Records shown: Begin

/-- V30, the whole state. -/
theorem test_permP : permP (zeros 128) = ofHex 128 0x81d4faab784698489b5d870bf1f9536f7efa25c79240e474ac31f149c9a8ed37bf3dd9bf40c668711cd8b8c89dc48df9f6d86e33578f7f11ac180bb2ed29dad4e215b297aa1ceb32369f618a1dfbd27f6e96f2c1a3324d0439dfb549ee2e86901e0133376ed25265cc73c2963ad7e6c2cb8873d0516d11440d9461e7f3727133 := by
  rw [← unpack_packBytes (zeros 128), permP_unpack, ofHex_eq_unpack]
  exact congrArg (unpack 128) (by decide +kernel)

/-- V33, the whole state. -/
theorem test_permQ : permQ Test.stateI = ofHex 128 0x77d455288d76fa64ea5c0bbffad756f1e0a25a2a84c3487857a593e3016028457910cb46bf0e67c2f885c00cbe73214fddabc3578fa8314887393ea47d1c1305f946287d61daf79610dff50d1192803e0b50b66707412ebc3bc2a0e0dffde69827a4ea54a0bec03224bb2d017867207b4c7492b6b16a715bc0c3f2be5dfc082e := by
  rw [← unpack_packBytes Test.stateI, permQ_unpack, ofHex_eq_unpack]
  exact congrArg (unpack 128) (by decide +kernel)

/-- PERM.P and PERM.Q complete, each leaving the other lane (R162). -/
theorem test_perm_commands :
    statusWord (Test.after 0x01A Test.lanesI) = 2 ∧ statusWord (Test.after 0x01B Test.lanesI) = 2
      ∧ byteAt (Test.after 0x01A Test.lanesI).qst 127 = 127
      ∧ byteAt (Test.after 0x01B Test.lanesI).pst 127 = 127 := by decide +kernel

/-! ### Compression and chaining -/

/-- V52. -/
theorem test_init : byteAt (Test.after 0x020 State.reset).hreg 126 = 0x02
    ∧ byteAt (Test.after 0x020 State.reset).hreg 127 = 0 := by decide +kernel

/-- V53, with pad("") in MREG by LoadBlock. -/
theorem test_loadpq :
    let t := Test.after 0x021 { State.reset with hreg := iv512, mreg := loadBlock [] 0 }
    [0, 126, 127].map (byteAt t.pst) = [0x80, 0x02, 0x01]
      ∧ [0, 126, 127].map (byteAt t.qst) = [0x80, 0, 0x01] := by decide +kernel

/-- V67, and a byte where the lanes differ. -/
theorem test_fold :
    let t := Test.after 0x022 { Test.lanesI with hreg := Test.stateI, qst := zeros 128 }
    byteAt t.hreg 127 = 0
      ∧ byteAt (Test.after 0x022 { Test.lanesI with hreg := Test.stateI }).hreg 127 = 127 := by
  decide +kernel

/-- V56, the value COMP leaves in HREG (V65). -/
theorem test_compress : compress iv512 (loadBlock [] 0) = ofHex 128 0x0505d7276726ade240948625dd9fcc879b2f3b47639de9d7869541dae8a36aea62a1e5569085fcd0b08944a37b337735cf4713a3cc4e17c11f31bf356a3c4263d3dc80d1b0df468fbe607616140972f2f04756d37244703cffaf0899c246f3f73ce8f552cf31a5310f8f26a870f4b4868c0b1edd749135c130b087ea2e2d8f7b := by
  rw [← unpack_packBytes iv512, ← unpack_packBytes (loadBlock [] 0), compress_unpack,
    ofHex_eq_unpack]
  exact congrArg (unpack 128) (by decide +kernel)

/-- COMP completes and keeps MREG (V65). -/
theorem test_comp :
    let t := Test.after 0x023 { State.reset with hreg := iv512, mreg := loadBlock [] 0 }
    byteAt t.mreg 0 = 0x80 ∧ statusWord t = 2 := by decide +kernel

/-- V57. -/
theorem test_outld : byteAt (Test.after 0x024 { State.reset with hreg := iv512 }).pst 126 = 0x02 := by
  decide +kernel

/-- V68, and PST alone. -/
theorem test_outx :
    byteAt (Test.after 0x025 { Test.lanesI with hreg := Test.stateI }).hout 63 = 0
      ∧ byteAt (Test.after 0x025 Test.lanesI).hout 63 = 127 := by decide +kernel

/-- V69, the value OMEGA leaves in HOUT. -/
theorem test_outputTransform : outputTransform iv512 = ofHex 64 0x596cacd2b5804118c280854876de444324b579b715031e945cb742d9450c2b1482897dbc34f36446715e0a4e82d38371ef2b264064244715b4744d48e4e03823 := by
  rw [← unpack_packBytes iv512, outputTransform_unpack, ofHex_eq_unpack]
  exact congrArg (unpack 64) (by decide +kernel)

/-- OMEGA completes and keeps HREG (V69). -/
theorem test_omega :
    let t := Test.after 0x026 { State.reset with hreg := iv512 }
    byteAt t.hreg 126 = 0x02 ∧ statusWord t = 2 := by decide +kernel

/-- V70. -/
theorem test_chain :
    let t := Test.after 0x027 { State.reset with hout := slice Test.stateI 64 64 }
    [0, 63, 64, 65, 126, 127].map (byteAt t.mreg) = [64, 127, 0x80, 0, 0, 1] := by decide +kernel

/-- V71: DIGEST is HOUT's first half. -/
theorem test_trunc :
    let t := Test.after 0x028 { State.reset with hout := slice Test.stateI 64 64 }
    [0, 31].map (byteAt t.digest) = [64, 95] := by decide +kernel

/-! ### The hash commands -/

/-- The padding table of 95_test_vectors.md section 5. -/
theorem test_padding_table :
    [0, 1, 55, 63, 64, 118, 119, 120, 127, 128, 247, 248, 255, 256].map nblocks
      = [1, 1, 1, 1, 1, 1, 1, 2, 2, 2, 2, 3, 3, 3]
    ∧ [0, 1, 55, 63, 64, 118, 119, 120, 127, 128, 247, 248, 255, 256].map fillBytes
      = [119, 118, 64, 56, 55, 1, 0, 127, 120, 119, 0, 127, 120, 119] := by decide +kernel

/-- The value V1 gives. -/
def Test.v1 : Bytes 64 :=
  ofHex 64 0x6d3ad29d279110eef3adbd66de2a0345a77baede1557f5d099fce0c03d6dc2ba8e6d4a6633dfbd66053c20faa87d1a11f39a7fbe4a6c2f009801370308fc4ad8

/-- V1: Groestl-512 of the empty message. -/
theorem test_groestl512_empty : groestl512 [] = Test.v1 := by
  have h1 : groestl512 [] = outputTransform (compress iv512 (blockOf (pad []) 0)) := by
    simp [groestl512, nblocks, List.range_succ]
  rw [h1, ← unpack_packBytes iv512, ← unpack_packBytes (blockOf (pad []) 0), compress_unpack,
    outputTransform_unpack, Test.v1, ofHex_eq_unpack]
  exact congrArg (unpack 64) (by decide +kernel)

/-- V63: the second pass over the block CHAIN forms from V1. -/
theorem test_second_pass :
    outputTransform (compress iv512 (chainBlock Test.v1))
      = ofHex 64 0xfdfb14d386c6dff85715c50efb826c43e04205b18410497aa47f121eceb3a65e36a4671c728176311b4341d1d8d1d335822b9ed4b12a26e9c907557b4fcb385e := by
  rw [← unpack_packBytes iv512, ← unpack_packBytes (chainBlock Test.v1), compress_unpack,
    outputTransform_unpack, ofHex_eq_unpack]
  exact congrArg (unpack 64) (by decide +kernel)

/-- V7: HASH2 of the empty range makes no request and completes with DONE and VALID. -/
theorem test_hash2_empty :
    statusWord (Test.after 1 State.reset) = 6 ∧ (Test.after 1 State.reset).pending = none := by
  decide +kernel

/-- V11: HASH1 of the empty range; DIGEST is zero. -/
theorem test_hash1_empty :
    statusWord (Test.after 2 State.reset) = 6 ∧ (Test.after 2 State.reset).digest = zeros 32 := by
  decide +kernel

/-- V93: the first request of HASH2 over "abc", one byte at a time. -/
theorem test_hash2_request :
    (Test.after 1 (Test.ranged 7 2 3)).pending = some { addr := 0x2002, len := 1 }
      ∧ statusWord (Test.after 1 (Test.ranged 7 2 3)) = 1 := by decide +kernel

/-- V9: OFFSET + LENGTH past BUF_LEN. -/
theorem test_hash2_range :
    statusWord (Test.after 1 (Test.ranged 7 5 3)) = 0x102
      ∧ (Test.after 1 (Test.ranged 7 5 3)).hout = zeros 64 := by decide +kernel

/-- V83, V82: OFFSET just past the buffer, and at its end. -/
theorem test_range_edges :
    rangeOk (Test.ranged 7 8 0) = false ∧ rangeOk (Test.ranged 7 7 0) = true := by decide +kernel

/-- V86, V87: the last address of the space, and one past it. -/
theorem test_range_top :
    let s := { State.reset with srcAddrLo := 0xFFFFFFFF, srcAddrHi := 0xFFFFFFFF }
    rangeOk { s with bufLenLo := 1, lengthLo := 1 } = true
      ∧ rangeOk { s with bufLenLo := 2, lengthLo := 2 } = false := by decide +kernel

/-- V10, V88: a negative LENGTH, a negative OFFSET. -/
theorem test_range_negative :
    rangeOk { Test.ranged 7 0 0 with lengthLo := 0xFFFFFFFF, lengthHi := 0xFFFFFFFF } = false
      ∧ rangeOk { Test.ranged 7 0 1 with
          bufLenLo := 0xFFFFFFFF, bufLenHi := 0xFFFFFFFF, offsetHi := 0x80000000 } = false := by
  decide +kernel

/-- A response with data: the byte "a" is read and the position moves (20_memory.md R93). -/
theorem test_hash2_receives :
    ∃ t, exec .hash2 (Test.requested (some (.ok [0x61]))) = .next t ∧ t.rdData = [0x61]
      ∧ t.rdNext = 0x2003 ∧ t.rdLeft = 2
      ∧ t.memEvents = [{ req := { addr := 0x2002, len := 1 }, answer := .ok [0x61] }] :=
  ⟨_, rfl, rfl, rfl, rfl, rfl⟩

/-- The memory system answers the request with the byte memory holds (20_memory.md R92). -/
theorem test_memory_answers :
    ∃ t, memoryTurn .data (Test.requested none) = .next t ∧ t.memRsp = some (.ok [0x61]) :=
  ⟨_, rfl, rfl⟩

/-- V96: an error response, and the next core step. -/
def Test.failed : State :=
  { Test.hashing with
    cmd := 2, failed := true
    memEvents := [{ req := { addr := 0x2002, len := 1 }, answer := .buserr }] }

/-- V95: an error response is received and recorded; the command is still running. -/
theorem test_hash1_receives_error :
    ∃ t, exec .hash1 (Test.requested (some .buserr)) = .next t ∧ statusWord t = 1
      ∧ t.failed = true ∧ t.memEvents = Test.failed.memEvents := ⟨_, rfl, by decide +kernel, rfl, rfl⟩

/-- V95: the step after it completes with BUS. -/
theorem test_hash1_bus :
    ∃ t, exec .hash1 Test.failed = .next t ∧ statusWord t = 0x402 ∧ t.hout = zeros 64
      ∧ t.failed = false := ⟨_, rfl, by decide +kernel, rfl, rfl⟩

/-! ### NOP, decode errors and the register port -/

/-- V98. -/
theorem test_nop : statusWord (Test.after 0 Test.lanesI) = 2
    ∧ byteAt (Test.after 0 Test.lanesI).pst 127 = 127 := by decide +kernel

/-- V101, V104: the word stays in CMD. -/
theorem test_rejected :
    statusWord (Test.after 0x003 State.reset) = 0x202 ∧ (Test.after 0x003 State.reset).cmd = 3
      ∧ statusWord (Test.after 0xE10 State.reset) = 0x302 := by decide +kernel

/-- V115, V116. -/
theorem test_port_reads :
    [0x000, 0x004, 0x00C, 0x010, 0x100].map
        (fun o => (access (readRequest o) State.reset).1.rdata)
      = [0x47523531, 0x00010000, 0, 0, 0] := by decide +kernel

/-- V117, V118, V120: reserved bits, a reserved offset, a read-only window. -/
theorem test_port_ignored_writes :
    (access (readRequest 0x008) (access (writeRequest 0x008 0xFFFFFFFF) State.reset).2).1.rdata = 1
      ∧ (access (readRequest 0x014) (access (writeRequest 0x014 0x12345678) State.reset).2).1.rdata
        = 0
      ∧ (access (readRequest 0x040) (access (writeRequest 0x040 0xFFFFFFFF) State.reset).2).1.rdata
        = 0 := by decide +kernel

Records shown: End

- **Goal of the exercise**
Beginning with the line holding "theorem test_compress : compress" and ending with the line holding "MREG (V65). -/", write out the stretch of material above exactly; add no further lines.

- **Exercise solution**
theorem test_compress : compress iv512 (loadBlock [] 0) = ofHex 128 0x0505d7276726ade240948625dd9fcc879b2f3b47639de9d7869541dae8a36aea62a1e5569085fcd0b08944a37b337735cf4713a3cc4e17c11f31bf356a3c4263d3dc80d1b0df468fbe607616140972f2f04756d37244703cffaf0899c246f3f73ce8f552cf31a5310f8f26a870f4b4868c0b1edd749135c130b087ea2e2d8f7b := by
  rw [← unpack_packBytes iv512, ← unpack_packBytes (loadBlock [] 0), compress_unpack,
    ofHex_eq_unpack]
  exact congrArg (unpack 128) (by decide +kernel)

/-- COMP completes and keeps MREG (V65). -/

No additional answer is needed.